WHAT TO DO:
Scan the entries below for lines holding "fault". Give the number of such lines alone.

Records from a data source
/-! State.skip -/

@[simp] theorem State.skip_regs (s : State) : (s.skip).regs = s.regs := rfl
@[simp] theorem State.skip_iReg (s : State) : (s.skip).iReg = s.iReg := rfl
@[simp] theorem State.skip_pc (s : State) : (s.skip).pc = s.pc + 4 := rfl
@[simp] theorem State.skip_sp (s : State) : (s.skip).sp = s.sp := rfl
@[simp] theorem State.skip_stack (s : State) : (s.skip).stack = s.stack := rfl
@[simp] theorem State.skip_dt (s : State) : (s.skip).dt = s.dt := rfl
@[simp] theorem State.skip_st (s : State) : (s.skip).st = s.st := rfl
@[simp] theorem State.skip_mem (s : State) : (s.skip).mem = s.mem := rfl
@[simp] theorem State.skip_px (s : State) : (s.skip).px = s.px := rfl
@[simp] theorem State.skip_keysHeld (s : State) : (s.skip).keysHeld = s.keysHeld := rfl
@[simp] theorem State.skip_keysNew (s : State) : (s.skip).keysNew = s.keysNew := rfl
@[simp] theorem State.skip_bufPress (s : State) : (s.skip).bufPress = s.bufPress := rfl
@[simp] theorem State.skip_bufRelease (s : State) : (s.skip).bufRelease = s.bufRelease := rfl
@[simp] theorem State.skip_tickCtr (s : State) : (s.skip).tickCtr = s.tickCtr := rfl
@[simp] theorem State.skip_run (s : State) : (s.skip).run = s.run := rfl
@[simp] theorem State.skip_fault (s : State) : (s.skip).fault = s.fault := rfl
@[simp] theorem State.skip_cfg (s : State) : (s.skip).cfg = s.cfg := rfl
@[simp] theorem State.skip_randomCtr (s : State) : (s.skip).randomCtr = s.randomCtr := rfl
@[simp] theorem State.skip_hostInputs (s : State) : (s.skip).hostInputs = s.hostInputs := rfl
@[simp] theorem State.skip_frames (s : State) : (s.skip).frames = s.frames := rfl
@[simp] theorem State.skip_v (s : State) (r : Nibble) : (s.skip).v r = s.v r := rfl
@[simp] theorem State.skip_byte (s : State) (i : Nat) : (s.skip).byte i = s.byte i := rfl

/-! State.setDt -/

@[simp] theorem State.setDt_regs (s : State) (b : Byte) : (s.setDt b).regs = s.regs := rfl
@[simp] theorem State.setDt_iReg (s : State) (b : Byte) : (s.setDt b).iReg = s.iReg := rfl
@[simp] theorem State.setDt_pc (s : State) (b : Byte) : (s.setDt b).pc = s.pc := rfl
@[simp] theorem State.setDt_sp (s : State) (b : Byte) : (s.setDt b).sp = s.sp := rfl
@[simp] theorem State.setDt_stack (s : State) (b : Byte) : (s.setDt b).stack = s.stack := rfl
@[simp] theorem State.setDt_dt (s : State) (b : Byte) : (s.setDt b).dt = b := rfl
@[simp] theorem State.setDt_st (s : State) (b : Byte) : (s.setDt b).st = s.st := rfl
@[simp] theorem State.setDt_mem (s : State) (b : Byte) : (s.setDt b).mem = s.mem := rfl
@[simp] theorem State.setDt_px (s : State) (b : Byte) : (s.setDt b).px = s.px := rfl
@[simp] theorem State.setDt_keysHeld (s : State) (b : Byte) : (s.setDt b).keysHeld = s.keysHeld := rfl
@[simp] theorem State.setDt_keysNew (s : State) (b : Byte) : (s.setDt b).keysNew = s.keysNew := rfl
@[simp] theorem State.setDt_bufPress (s : State) (b : Byte) : (s.setDt b).bufPress = s.bufPress := rfl
@[simp] theorem State.setDt_bufRelease (s : State) (b : Byte) : (s.setDt b).bufRelease = s.bufRelease := rfl
@[simp] theorem State.setDt_tickCtr (s : State) (b : Byte) : (s.setDt b).tickCtr = s.tickCtr := rfl
@[simp] theorem State.setDt_run (s : State) (b : Byte) : (s.setDt b).run = s.run := rfl
@[simp] theorem State.setDt_fault (s : State) (b : Byte) : (s.setDt b).fault = s.fault := rfl
@[simp] theorem State.setDt_cfg (s : State) (b : Byte) : (s.setDt b).cfg = s.cfg := rfl
@[simp] theorem State.setDt_randomCtr (s : State) (b : Byte) : (s.setDt b).randomCtr = s.randomCtr := rfl
@[simp] theorem State.setDt_hostInputs (s : State) (b : Byte) : (s.setDt b).hostInputs = s.hostInputs := rfl
@[simp] theorem State.setDt_frames (s : State) (b : Byte) : (s.setDt b).frames = s.frames := rfl
@[simp] theorem State.setDt_v (s : State) (b : Byte) (r : Nibble) : (s.setDt b).v r = s.v r := rfl
@[simp] theorem State.setDt_byte (s : State) (b : Byte) (i : Nat) : (s.setDt b).byte i = s.byte i := rfl

/-! State.setSt -/

@[simp] theorem State.setSt_regs (s : State) (b : Byte) : (s.setSt b).regs = s.regs := rfl
@[simp] theorem State.setSt_iReg (s : State) (b : Byte) : (s.setSt b).iReg = s.iReg := rfl
@[simp] theorem State.setSt_pc (s : State) (b : Byte) : (s.setSt b).pc = s.pc := rfl
@[simp] theorem State.setSt_sp (s : State) (b : Byte) : (s.setSt b).sp = s.sp := rfl
@[simp] theorem State.setSt_stack (s : State) (b : Byte) : (s.setSt b).stack = s.stack := rfl
@[simp] theorem State.setSt_dt (s : State) (b : Byte) : (s.setSt b).dt = s.dt := rfl
@[simp] theorem State.setSt_st (s : State) (b : Byte) : (s.setSt b).st = b := rfl
@[simp] theorem State.setSt_mem (s : State) (b : Byte) : (s.setSt b).mem = s.mem := rfl
@[simp] theorem State.setSt_px (s : State) (b : Byte) : (s.setSt b).px = s.px := rfl
@[simp] theorem State.setSt_keysHeld (s : State) (b : Byte) : (s.setSt b).keysHeld = s.keysHeld := rfl
@[simp] theorem State.setSt_keysNew (s : State) (b : Byte) : (s.setSt b).keysNew = s.keysNew := rfl
@[simp] theorem State.setSt_bufPress (s : State) (b : Byte) : (s.setSt b).bufPress = s.bufPress := rfl
@[simp] theorem State.setSt_bufRelease (s : State) (b : Byte) : (s.setSt b).bufRelease = s.bufRelease := rfl
@[simp] theorem State.setSt_tickCtr (s : State) (b : Byte) : (s.setSt b).tickCtr = s.tickCtr := rfl
@[simp] theorem State.setSt_run (s : State) (b : Byte) : (s.setSt b).run = s.run := rfl
@[simp] theorem State.setSt_fault (s : State) (b : Byte) : (s.setSt b).fault = s.fault := rfl
@[simp] theorem State.setSt_cfg (s : State) (b : Byte) : (s.setSt b).cfg = s.cfg := rfl
@[simp] theorem State.setSt_randomCtr (s : State) (b : Byte) : (s.setSt b).randomCtr = s.randomCtr := rfl
@[simp] theorem State.setSt_hostInputs (s : State) (b : Byte) : (s.setSt b).hostInputs = s.hostInputs := rfl
@[simp] theorem State.setSt_frames (s : State) (b : Byte) : (s.setSt b).frames = s.frames := rfl
@[simp] theorem State.setSt_v (s : State) (b : Byte) (r : Nibble) : (s.setSt b).v r = s.v r := rfl
@[simp] theorem State.setSt_byte (s : State) (b : Byte) (i : Nat) : (s.setSt b).byte i = s.byte i := rfl

/-! State.push -/

@[simp] theorem State.push_regs (s : State) (a : Word) : (s.push a).regs = s.regs := rfl
@[simp] theorem State.push_iReg (s : State) (a : Word) : (s.push a).iReg = s.iReg := rfl
@[simp] theorem State.push_pc (s : State) (a : Word) : (s.push a).pc = s.pc := rfl
@[simp] theorem State.push_sp (s : State) (a : Word) : (s.push a).sp = s.sp + 1 := rfl
@[simp] theorem State.push_stack (s : State) (a : Word) : (s.push a).stack = s.stack.setIfInBounds s.sp.val a := rfl
@[simp] theorem State.push_dt (s : State) (a : Word) : (s.push a).dt = s.dt := rfl
@[simp] theorem State.push_st (s : State) (a : Word) : (s.push a).st = s.st := rfl
@[simp] theorem State.push_mem (s : State) (a : Word) : (s.push a).mem = s.mem := rfl
@[simp] theorem State.push_px (s : State) (a : Word) : (s.push a).px = s.px := rfl
@[simp] theorem State.push_keysHeld (s : State) (a : Word) : (s.push a).keysHeld = s.keysHeld := rfl
@[simp] theorem State.push_keysNew (s : State) (a : Word) : (s.push a).keysNew = s.keysNew := rfl
@[simp] theorem State.push_bufPress (s : State) (a : Word) : (s.push a).bufPress = s.bufPress := rfl
@[simp] theorem State.push_bufRelease (s : State) (a : Word) : (s.push a).bufRelease = s.bufRelease := rfl
@[simp] theorem State.push_tickCtr (s : State) (a : Word) : (s.push a).tickCtr = s.tickCtr := rfl
@[simp] theorem State.push_run (s : State) (a : Word) : (s.push a).run = s.run := rfl
@[simp] theorem State.push_fault (s : State) (a : Word) : (s.push a).fault = s.fault := rfl
@[simp] theorem State.push_cfg (s : State) (a : Word) : (s.push a).cfg = s.cfg := rfl
@[simp] theorem State.push_randomCtr (s : State) (a : Word) : (s.push a).randomCtr = s.randomCtr := rfl
@[simp] theorem State.push_hostInputs (s : State) (a : Word) : (s.push a).hostInputs = s.hostInputs := rfl
@[simp] theorem State.push_frames (s : State) (a : Word) : (s.push a).frames = s.frames := rfl
@[simp] theorem State.push_v (s : State) (a : Word) (r : Nibble) : (s.push a).v r = s.v r := rfl
@[simp] theorem State.push_byte (s : State) (a : Word) (i : Nat) : (s.push a).byte i = s.byte i := rfl

/-! State.drop -/

@[simp] theorem State.drop_regs (s : State) : (s.drop).regs = s.regs := rfl
@[simp] theorem State.drop_iReg (s : State) : (s.drop).iReg = s.iReg := rfl
@[simp] theorem State.drop_pc (s : State) : (s.drop).pc = s.pc := rfl
@[simp] theorem State.drop_sp (s : State) : (s.drop).sp = s.sp - 1 := rfl
@[simp] theorem State.drop_stack (s : State) : (s.drop).stack = s.stack := rfl
@[simp] theorem State.drop_dt (s : State) : (s.drop).dt = s.dt := rfl
@[simp] theorem State.drop_st (s : State) : (s.drop).st = s.st := rfl
@[simp] theorem State.drop_mem (s : State) : (s.drop).mem = s.mem := rfl
@[simp] theorem State.drop_px (s : State) : (s.drop).px = s.px := rfl
@[simp] theorem State.drop_keysHeld (s : State) : (s.drop).keysHeld = s.keysHeld := rfl
@[simp] theorem State.drop_keysNew (s : State) : (s.drop).keysNew = s.keysNew := rfl
@[simp] theorem State.drop_bufPress (s : State) : (s.drop).bufPress = s.bufPress := rfl
@[simp] theorem State.drop_bufRelease (s : State) : (s.drop).bufRelease = s.bufRelease := rfl
@[simp] theorem State.drop_tickCtr (s : State) : (s.drop).tickCtr = s.tickCtr := rfl
@[simp] theorem State.drop_run (s : State) : (s.drop).run = s.run := rfl
@[simp] theorem State.drop_fault (s : State) : (s.drop).fault = s.fault := rfl
@[simp] theorem State.drop_cfg (s : State) : (s.drop).cfg = s.cfg := rfl
@[simp] theorem State.drop_randomCtr (s : State) : (s.drop).randomCtr = s.randomCtr := rfl
@[simp] theorem State.drop_hostInputs (s : State) : (s.drop).hostInputs = s.hostInputs := rfl
@[simp] theorem State.drop_frames (s : State) : (s.drop).frames = s.frames := rfl
@[simp] theorem State.drop_v (s : State) (r : Nibble) : (s.drop).v r = s.v r := rfl
@[simp] theorem State.drop_byte (s : State) (i : Nat) : (s.drop).byte i = s.byte i := rfl

/-! State.store -/

@[simp] theorem State.store_regs (s : State) (a : Nat) (bs : List Byte) : (s.store a bs).regs = s.regs := rfl
@[simp] theorem State.store_iReg (s : State) (a : Nat) (bs : List Byte) : (s.store a bs).iReg = s.iReg := rfl
@[simp] theorem State.store_pc (s : State) (a : Nat) (bs : List Byte) : (s.store a bs).pc = s.pc := rfl
@[simp] theorem State.store_sp (s : State) (a : Nat) (bs : List Byte) : (s.store a bs).sp = s.sp := rfl
@[simp] theorem State.store_stack (s : State) (a : Nat) (bs : List Byte) : (s.store a bs).stack = s.stack := rfl
@[simp] theorem State.store_dt (s : State) (a : Nat) (bs : List Byte) : (s.store a bs).dt = s.dt := rfl
@[simp] theorem State.store_st (s : State) (a : Nat) (bs : List Byte) : (s.store a bs).st = s.st := rfl
@[simp] theorem State.store_mem (s : State) (a : Nat) (bs : List Byte) : (s.store a bs).mem = Memory.storeBytes s.mem a bs := rfl
@[simp] theorem State.store_px (s : State) (a : Nat) (bs : List Byte) : (s.store a bs).px = s.px := rfl
@[simp] theorem State.store_keysHeld (s : State) (a : Nat) (bs : List Byte) : (s.store a bs).keysHeld = s.keysHeld := rfl
@[simp] theorem State.store_keysNew (s : State) (a : Nat) (bs : List Byte) : (s.store a bs).keysNew = s.keysNew := rfl
@[simp] theorem State.store_bufPress (s : State) (a : Nat) (bs : List Byte) : (s.store a bs).bufPress = s.bufPress := rfl
@[simp] theorem State.store_bufRelease (s : State) (a : Nat) (bs : List Byte) : (s.store a bs).bufRelease = s.bufRelease := rfl
@[simp] theorem State.store_tickCtr (s : State) (a : Nat) (bs : List Byte) : (s.store a bs).tickCtr = s.tickCtr := rfl
@[simp] theorem State.store_run (s : State) (a : Nat) (bs : List Byte) : (s.store a bs).run = s.run := rfl
@[simp] theorem State.store_fault (s : State) (a : Nat) (bs : List Byte) : (s.store a bs).fault = s.fault := rfl
@[simp] theorem State.store_cfg (s : State) (a : Nat) (bs : List Byte) : (s.store a bs).cfg = s.cfg := rfl
@[simp] theorem State.store_randomCtr (s : State) (a : Nat) (bs : List Byte) : (s.store a bs).randomCtr = s.randomCtr := rfl
@[simp] theorem State.store_hostInputs (s : State) (a : Nat) (bs : List Byte) : (s.store a bs).hostInputs = s.hostInputs := rfl
@[simp] theorem State.store_frames (s : State) (a : Nat) (bs : List Byte) : (s.store a bs).frames = s.frames := rfl
@[simp] theorem State.store_v (s : State) (a : Nat) (bs : List Byte) (r : Nibble) : (s.store a bs).v r = s.v r := rfl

YOUR SOLUTION:
6